1. Proper fractions: Fractions where the numerator is smaller than the denominator, such as 2/3.
2. Improper fractions: Fractions where the numerator is equal to or greater than the denominator, such as 5/3.
3. Mixed numbers: A combination of a whole number and a proper fraction, such as 1 1/2.

Components of fractions.

A fraction consists of two components:

1. Numerator: The number above the fraction bar that represents the part being considered.
2. Denominator: The number below the fraction bar that represents the total number of equal parts in the whole.

For example, in the fraction 4/3, the numerator is 4 and the denominator is 3.

What is a decimal?

A decimal is a way of representing numbers that are not whole numbers. It is based on the powers of 10 and uses a decimal point to separate the whole number part from the fractional part.

What symbol is used to represent decimal?

The symbol used to represent a decimal is a decimal point (.), which is placed between the whole number part and the fractional part.

Components of decimals.

A decimal consists of two components:

1. Whole number part: The part of the decimal to the left of the decimal point, which represents a whole number.
2. Fractional part: The part of the decimal to the right of the decimal point, which represents a fraction or a decimal fraction.
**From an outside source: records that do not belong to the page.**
-- ==== Sys2Proof/Certificates/Slice0/Obligations.lean ====
section
/-! DEFINITION. The statements for the provers. Each says which rule of spec/ it formalises or rests on. Where a
statement speaks of a bus driver that returns from every call, its premise is `env.busLimit = none`. -/

open Sys2Proof Sys2Proof.Machine

/-! ## Encoding -/

/-- Requests written out in spec/95_test_vectors.md decode to the commands they stand for; 0x10 is no command (R90,
R91, R100). Rests on log entry 1. -/
def Obligations.SpecRequestsDecode : Prop :=
  decodeBytes [0xC1, 0x00, 0x34, 0x12, 0x00, 0x00, 0x02, 0x00] = .ok (.echo ⟨0xC1, 0x1234, 0x0000, 2⟩)
  ∧ decodeBytes [0xC1, 0x01, 0x00, 0x00, 0x00, 0x00, 0x04, 0x00] = .ok (.getCapabilities ⟨0xC1, 0x0000, 0x0000, 4⟩)
  ∧ decodeBytes [0x41, 0x02, 0xB8, 0x0B, 0x00, 0x00, 0x00, 0x00] = .ok (.setDelay ⟨0x41, 3000, 0x0000, 0⟩)
  ∧ decodeBytes [0xC1, 0x03, 0x00, 0x00, 0x00, 0x00, 0x01, 0x00] = .ok (.getStatus ⟨0xC1, 0x0000, 0x0000, 1⟩)
  ∧ decodeBytes [0x41, 0x04, 0x00, 0x00, 0x50, 0x00, 0x01, 0x00] = .ok (.performIo ⟨0x41, 0x0000, 0x0050, 1⟩)
  ∧ decodeBytes [0x41, 0x05, 0x00, 0x00, 0x50, 0x00, 0x01, 0x00] = .ok (.performIoBegin ⟨0x41, 0x0000, 0x0050, 1⟩)
  ∧ decodeBytes [0xC1, 0x06, 0x01, 0x00, 0x50, 0x00, 0x02, 0x00] = .ok (.performIoEnd ⟨0xC1, 0x0001, 0x0050, 2⟩)
  ∧ decodeBytes [0xC1, 0x07, 0x01, 0x00, 0x68, 0x00, 0x0A, 0x00] = .ok (.performIoBeginEnd ⟨0xC1, 0x0001, 0x0068, 10⟩)
  ∧ decodeBytes [0xC1, 0x10, 0x00, 0x00, 0x00, 0x00, 0x00, 0x00] = .error (.unknownOpcode 0x10)
  ∧ decodeBytes [0xC1, 0x00, 0x34] = .error (.wrongLength 3)

/-- Every command is read back from the eight bytes that carry it, with every field at every value (R90, R91). Rests
on log entry 1. -/
def Obligations.DecodeInvertsEncode : Prop :=
  ∀ i : Instr, (encode i).bytes.length = 8 ∧ decodeBytes (encode i).bytes = .ok i

/-- Bytes that decode to a command are the bytes that carry it, so no two encodings overlap (R91, R101). Rests on log
entry 1. -/
def Obligations.EncodeInvertsDecode : Prop :=
  ∀ (bs : List Byte) (i : Instr), decodeBytes bs = .ok i → (encode i).bytes = bs

/-- The commands are the opcodes 0 to 7, whatever the other bytes hold; any other opcode is rejected by name (R38,
R91, R100, R101). -/
def Obligations.OpcodeSelectsCommand : Prop :=
  ∀ p : Packet, (p.bRequest.toNat ≤ 7 → ∃ i, decode p = .ok i ∧ i.opcode = p.bRequest ∧ i.fields = p.fields)
    ∧ (8 ≤ p.bRequest.toNat → decode p = .error (.unknownOpcode p.bRequest))

/-- PERFORM_IO is match 0x04 under mask 0xFC; bit 0 of its opcode is BEGIN and bit 1 is END; the opcodes 1, 2 and 3
are not PERFORM_IO (R92). -/
def Obligations.PerformIoOpcodeBits : Prop :=
  (∀ op : Byte, isPerformIo op = true ↔ op &&& 0xFC = 0x04)
  ∧ (∀ (b e : Bool) (f : Fields), isPerformIo (encode (.performIoOf b e f)).bRequest = true
      ∧ beginFlag (encode (.performIoOf b e f)) = b ∧ endFlag (encode (.performIoOf b e f)) = e)
  ∧ isPerformIo 0x01 = false ∧ isPerformIo 0x02 = false ∧ isPerformIo 0x03 = false

/-- The wire address is the 7-bit slave address shifted left, OR'd with the direction bit (R94). -/
def Obligations.WireAddressOfRequest : Prop :=
  ∀ p : Packet,
    addr7 p = p.wIndex.extractLsb' 0 7
    ∧ addr8 p = ((((addr7 p).setWidth 16 <<< 1) ||| (p.wValue &&& 1)).extractLsb' 0 8)
    ∧ (addr8 p).extractLsb' 1 7 = p.wIndex.extractLsb' 0 7
    ∧ (addr8 p).getLsbD 0 = p.wValue.getLsbD 0

/-- The direction, the length and the delay a request carries (R95, R96, R97). Rests on log entries 9, 20. -/
def Obligations.TransferOperandsOfRequest : Prop :=
  ∀ p : Packet,
    (dirOf p = .read ↔ p.wValue.getLsbD 0 = true)
    ∧ lengthOf p = p.wLength.toNat ∧ lengthOf p ≤ 65535
    ∧ delayOf p = (if p.wValue.toNat < 32768 then (p.wValue.toNat : Int) else (p.wValue.toNat : Int) - 65536)

/-! ## The step -/

/-- When the environment's next move delivers a request that decodes to `i`, the step is `exec i` of the state that has
taken the move, the request's data-stage direction, and the event of its arrival (R190, R10).
Rests on log entries 2, 4, 6. -/
def Obligations.StepRunsDecodedCommand : Prop :=
  ∀ (s : State) (req : Request) (rest : List Turn) (i : Instr),
    s.env.turns = .request req :: rest → decode req.packet = .ok i →
    step s = exec i { s with
      dataStage := req.dataStage
      trace := s.trace ++ [.onControlRequest req]
      env := { s.env with turns := rest } }

/-- When the environment's next move is a scheduler pass, the step is one pump pass with what it offers, held to
`chunkSize` bytes; an offer within that bound is the whole of it (R10, R64, R160, R70). Rests on log entries 2, 11. -/
def Obligations.StepRunsPumpPass : Prop :=
  ∀ (s : State) (o : Offer) (rest : List Turn), s.env.turns = .pass o :: rest →
    step s = pump ⟨min o.inSpace Config.chunkSize, o.outChunk.take Config.chunkSize⟩
      { s with env := { s.env with turns := rest } }
    ∧ (o.inSpace ≤ Config.chunkSize → o.outChunk.length ≤ Config.chunkSize →
        step s = pump o { s with env := { s.env with turns := rest } })

/-- When the script of moves is empty, the step is that of a free move within the bounds of R10; the counter of draws
advances. The free move is the model's (log entry 2), and nothing is said of its value. -/
def Obligations.EmptyScriptDrawsFreeMove : Prop :=
  ∀ s : State, s.env.turns = [] →
    (takeTurn s).1 = (Config.turnDraw s.env.draws).clamp ∧ (takeTurn s).1.legal
    ∧ step s = step { s with
        env := { s.env with turns := [(Config.turnDraw s.env.draws).clamp], draws := s.env.draws + 1 } }

/-- A table word placed with `withFetchWord` is what the next step runs (log entry 8). -/
def Obligations.PlacedWordRunsNext : Prop :=
  ∀ (s : State) (nbits w : Nat) (i : Instr), decodeTableWord nbits w = some i →
    step (s.withFetchWord nbits w) = exec i { s with
      dataStage := (requestOfTable nbits w).dataStage
      trace := s.trace ++ [.onControlRequest (requestOfTable nbits w)] }

/-- The answers of the bus driver are the script's, in order, and then free values; a draw changes nothing but the
script (D18; log entries 2 and 3). -/
def Obligations.BusAnswersAreDrawnInOrder : Prop :=
  ∀ s : State,
    (∀ a rest, s.env.starts = a :: rest → takeStart s = (a, { s with env := { s.env with starts := rest } }))
    ∧ (s.env.starts = [] →
        takeStart s = (Config.startDraw s.env.draws, { s with env := { s.env with draws := s.env.draws + 1 } }))
    ∧ (∀ a rest, s.env.sends = a :: rest → takeSend s = (a, { s with env := { s.env with sends := rest } }))
    ∧ (s.env.sends = [] →
        takeSend s = (Config.sendDraw s.env.draws, { s with env := { s.env with draws := s.env.draws + 1 } }))
    ∧ (∀ a rest, s.env.recvs = a :: rest → takeRecv s = (a, { s with env := { s.env with recvs := rest } }))
    ∧ (s.env.recvs = [] →
        takeRecv s = (Config.recvDraw s.env.draws, { s with env := { s.env with draws := s.env.draws + 1 } }))

/-- A request with an unknown opcode and no transfer in flight is left unanswered: the step writes no state of the
block and issues no primitive (R205, R10). Rests on log entries 2, 4, 6. -/
def Obligations.UnknownOpcodeIsUnanswered : Prop :=
  ∀ (s : State) (req : Request) (rest : List Turn),
    s.env.turns = .request req :: rest → 8 ≤ req.packet.bRequest.toNat → s.pt.remaining = 0 →
    step s = .next { s with
      dataStage := req.dataStage
      trace := s.trace ++ [.onControlRequest req, .unanswered req]
      env := { s.env with turns := rest } }

/-! ## The commands with an immediate reply -/

/-- ECHO replies with `wValue`, low byte first, in every status, and changes nothing else (R191). -/
def Obligations.EchoRepliesVerbatim : Prop :=
  ∀ (f : Fields) (s : State), s.pt.remaining = 0 →
    exec (.echo f) s = .next { s with
      trace := s.trace ++ [.usbReply [f.wValue.extractLsb' 0 8, f.wValue.extractLsb' 8 8]] }

/-- GET_CAPABILITIES replies with the four bytes of the capability word, low byte first, and changes nothing else
(R192, R98). -/
def Obligations.GetCapabilitiesRepliesMask : Prop :=
  ∀ (f : Fields) (s : State), s.pt.remaining = 0 →
    exec (.getCapabilities f) s = .next { s with
      trace := s.trace ++ [.usbReply [Config.caps.extractLsb' 0 8, Config.caps.extractLsb' 8 8,
        Config.caps.extractLsb' 16 8, Config.caps.extractLsb' 24 8]] }

/-- GET_STATUS replies with the code of the status and changes nothing, so it does not clear the status (R197, R21).
Rests on log entry 10. -/
def Obligations.GetStatusRepliesCode : Prop :=
  ∀ (f : Fields) (s : State), s.pt.remaining = 0 →
    exec (.getStatus f) s = .next { s with
      trace := s.trace ++ [.usbReply [match s.ts with
        | .unconfigured => 0xFF
        | .idle => 0x00
        | .addressAcked => 0x01
        | .addressNaked => 0x02]] }

/-! ## SET_DELAY -/

/-- SET_DELAY with a delay that is not positive, read as a signed 16-bit number, raises `UndefinedDelay` in every
state (R193). Rests on log entry 20. -/
def Obligations.NonPositiveDelayFaults : Prop :=
  ∀ (f : Fields) (s : State), f.wLength = 0 →
    (f.wValue = 0 ∨ 0x8000 ≤ f.wValue.toNat) → exec (.setDelay f) s = .fault (.undefinedDelay f.wValue)

/-- SET_DELAY with a data stage raises `HostProtocolViolation`, whatever its delay; the reply of the other commands
does not depend on `wLength` (R209). Rests on log entries 20, 22. -/
def Obligations.DelayLengthFaultsReplyLengthIgnored : Prop :=
  (∀ (f : Fields) (s : State), f.wLength ≠ 0 →
    exec (.setDelay f) s = .fault (.hostProtocolViolation ⟨encode (.setDelay f), s.dataStage⟩))
  ∧ (∀ (f : Fields) (n : Word16) (s : State), s.pt.remaining = 0 →
    exec (.echo { f with wLength := n }) s = exec (.echo f) s
    ∧ exec (.getCapabilities { f with wLength := n }) s = exec (.getCapabilities f) s
    ∧ exec (.getStatus { f with wLength := n }) s = exec (.getStatus f) s)

/-- SET_DELAY with a positive delay and no data stage, in every state, a transfer in flight or not: with no clock for
the delay it is left unanswered and nothing else changes; else it stops a bus that is held, discards the transfer,
writes the clock, makes both statuses `Idle` and acknowledges (R194, R195, R196). Rests on log entry 17. -/
def Obligations.SetDelayCompletes : Prop :=
  ∀ (f : Fields) (s : State), f.wLength = 0 → 0 < f.wValue.toInt → s.env.busLimit = none →
    exec (.setDelay f) s = .next (match computeClock f.wValue.toInt with
      | none => { s with trace := s.trace ++ [.unanswered ⟨encode (.setDelay f), s.dataStage⟩] }
      | some c => { s with
          ts := .idle
          is := .idle
          pt := ⟨.write, 0, false⟩
          cc := some c
          clockReg := c
          trace := s.trace ++ (if s.is = .unconfigured ∨ s.is = .idle then [] else [.busStop])
            ++ [.busSetClock c.tier c.bitLength, .usbStatusStage] })

/-- Applying a clock configuration, for every configuration and in every state (R194, R65). Rests on log entry 17. -/
def Obligations.AppliedClockReplacesAll : Prop :=
  ∀ (c : ClockConfig) (s : State), s.env.busLimit = none →
    applyClock c s = .next { s with
      ts := .idle
      is := .idle
      pt := ⟨.write, 0, false⟩
      cc := some c
      clockReg := c
      trace := s.trace ++ (if s.is = .unconfigured ∨ s.is = .idle then [] else [.busStop])
        ++ [.busSetClock c.tier c.bitLength, .usbStatusStage] }

/-- `computeClock` returns an accepted tier with its formula value, and no smaller tier is accepted (R122, R123,
R126). Rests on log entry 19. -/
def Obligations.ComputeClockPicksSmallestTier : Prop :=
  ∀ (formula : Tier → Int → Int) (delay : Int) (c : ClockConfig), computeClockWith formula delay = some c →
    (c.bitLength.toNat : Int) = formula c.tier (Int.tdiv 1000000 delay)
    ∧ ∀ t : Tier, t.value < c.tier.value →
        ¬ (0 ≤ formula t (Int.tdiv 1000000 delay) ∧ formula t (Int.tdiv 1000000 delay) ≤ 255)

/-- `computeClock` fails exactly when the formula value of every tier lies outside 0..255; the machine's own uses the
parameter `clockFormula` (R120, R123, R124). Rests on log entry 19. -/
def Obligations.InvalidDelayWhenEveryTierFails : Prop :=
  (∀ (formula : Tier → Int → Int) (delay : Int), computeClockWith formula delay = none ↔
    ∀ t : Tier, formula t (Int.tdiv 1000000 delay) < 0 ∨ 255 < formula t (Int.tdiv 1000000 delay))
  ∧ ∀ delay : Int, computeClock delay = computeClockWith Config.clockFormula delay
For example, in the decimal 1.3333, the whole number part is 1 and the fractional part is 0.3333.

What are the types of decimals?

There are several types of decimals, including:

1. Terminating decimals: Decimals that have a finite number of digits after the decimal point, such as 0.75.
2. Repeating decimals: Decimals that have a repeating pattern of digits after the decimal point, such as 0.3333.
3. Non-terminating and non-repeating decimals: Decimals that do not have a repeating pattern and continue indefinitely without terminating, such as π (pi) = 3.1415926535897932384626433832795028841971693993751058209749445923078164062862089986280348253421170679...

Question: 4/3 as a decimal

The decimal representation of 4/3 is approximately 1.3333.